* **Exercise objective**: For this exercise, please find the lines in the entries that include the word "wmCell" and copy them.

* **Dataset entries**:

/-- Perform one checked element (R214, R215, R221, R222). -/
def MemForm.perform (m : MemForm) (s : State) (f : WFields) (lo e : Nat) (va : Word) (p : Place) : Did :=
  let n := m.bytes s f
  let s1 := (m.cellSeen s f e).markLeaf s.h.space va p (m.kind != .load)
  match m.kind with
  | .load =>
    let r := s1.portRead p f.orient n e
    .done (r.1.setElem f.vd.toNat s.sew e r.2)
  | .store =>
    if m.loose && m.repeats s f lo e va then
      let s2 := { s1 with free := s1.free + 1 }
      if Config.freeChoice s1.free % 2 = 1 then .done s2
      else .done (s2.sendWrite true s2.h.space s2.h.source (s2.org e) va p.pa p.sq (.store (leBytes n (m.data s f e))) none).1
    else .done (s1.sendWrite true s1.h.space s1.h.source (s1.org e) va p.pa p.sq (.store (leBytes n (m.data s f e))) none).1
  | .atomic op =>
    if s1.heldAtHome p.pa n then .wait
    else
      let s1 := s1.settleHome s1.h.su.part s1.h.hid.isle p.pa
      let old := s1.mem.num p.pa n
      let touch : Touch := ⟨true, true, false⟩
      let s2 := match (op.new s.sew old (m.data s f e) 0).1 with
        | some v => s1.homeApply s1.h.space s1.h.source (s1.org e) va p.pa p.sq (leBytes n v) touch false none
        | none => s1.watchHome s1.h.su.part s1.h.source (s1.org e) p.pa n touch
      .done (s2.setElem f.vd.toNat s.sew e old)
  | .add =>
    let r := s1.sendWrite true s1.h.space s1.h.source (s1.org e) va p.pa p.sq
      (.add (f.imm.toNat % 4) (natField f.imm.toNat 3 1 == 1) (s.addBits f va) (BitVec.ofNat 64 (m.data s f e))) none
    .done (r.1.orFlags r.2)

/-- An element whose page is resident waits: its page holds parked elements of the hart, its bytes a held write of the hart, or its tag is not
yet covered (R121, R228, R232). -/
def MemForm.mustWait (m : MemForm) (s : State) (f : WFields) (va : Word) (p : Place) : Except Trap Bool :=
  if m.mark f = 0 then .ok (s.parkedOn va || s.ownHeld p.pa (m.bytes s f))
  else match s.tagOpen (s.wmCell (m.mark f)) va with
    | .error x => .error (x.trap (s.wmCell (m.mark f)) 2 false)
    | .ok b => .ok (!b || s.parkedOn va || s.ownHeld p.pa (m.bytes s f))

/-- One active element from its address on. `lo` is where the part began. Of an integer atomic through an empty descriptor R91 says only that
it performs no access; the old value that it delivers is taken as 0 (DESIGN CHOICE, log 98). -/
def MemForm.elem (m : MemForm) (s : State) (f : WFields) (slot lo e : Nat) : Did :=
  if m.copiesDiffer s f e then
    .trap (m.atElem s f e slot { code := 21, sub := 2, val := ((m.elemAddr s f false e).map Prod.fst).getD 0 }) s
  else
    let zero : Did := .done (if m.writes then s.setElem f.vd.toNat s.sew e 0 else s)
    match m.elemAddr s f false e with
    | none => zero
    | some (va, out) =>
      if out && m.kind != .load && (s.descAt f).clamp == 1 then zero
      else
        let native := !s.h.su.compat
        match m.check s f e va with
        | .bad t => .trap (m.atElem s f e slot t) s
        | .absent level entry =>
          if m.kind = .store ∧ native then s.tryPark m f slot e va level entry
          else if s.parkedOn va then .wait
          else .absent va level entry
        | .good s' p act =>
          if m.kind = .store then
            match act with
            | .trap k => .trap (m.atElem s f e slot { code := 22, sub := k, val := va }) s'
            | .halt _ => .halt s'
            | .pass => if s.parkedOn va then s.tryPark m f slot e va 0 0 else m.perform s' f lo e va p
          else
            match m.mustWait s f va p with
            | .error t => .trap (m.atElem s f e slot t) s
            | .ok true => .wait
            | .ok false =>
              match act with
              | .trap k => .trap (m.atElem s f e slot { code := 22, sub := k, val := va }) s'
              | .halt _ => .halt s'
              | .pass => m.perform s' f lo e va p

* **Answer space**:
  else match s.tagOpen (s.wmCell (m.mark f)) va with
    | .error x => .error (x.trap (s.wmCell (m.mark f)) 2 false)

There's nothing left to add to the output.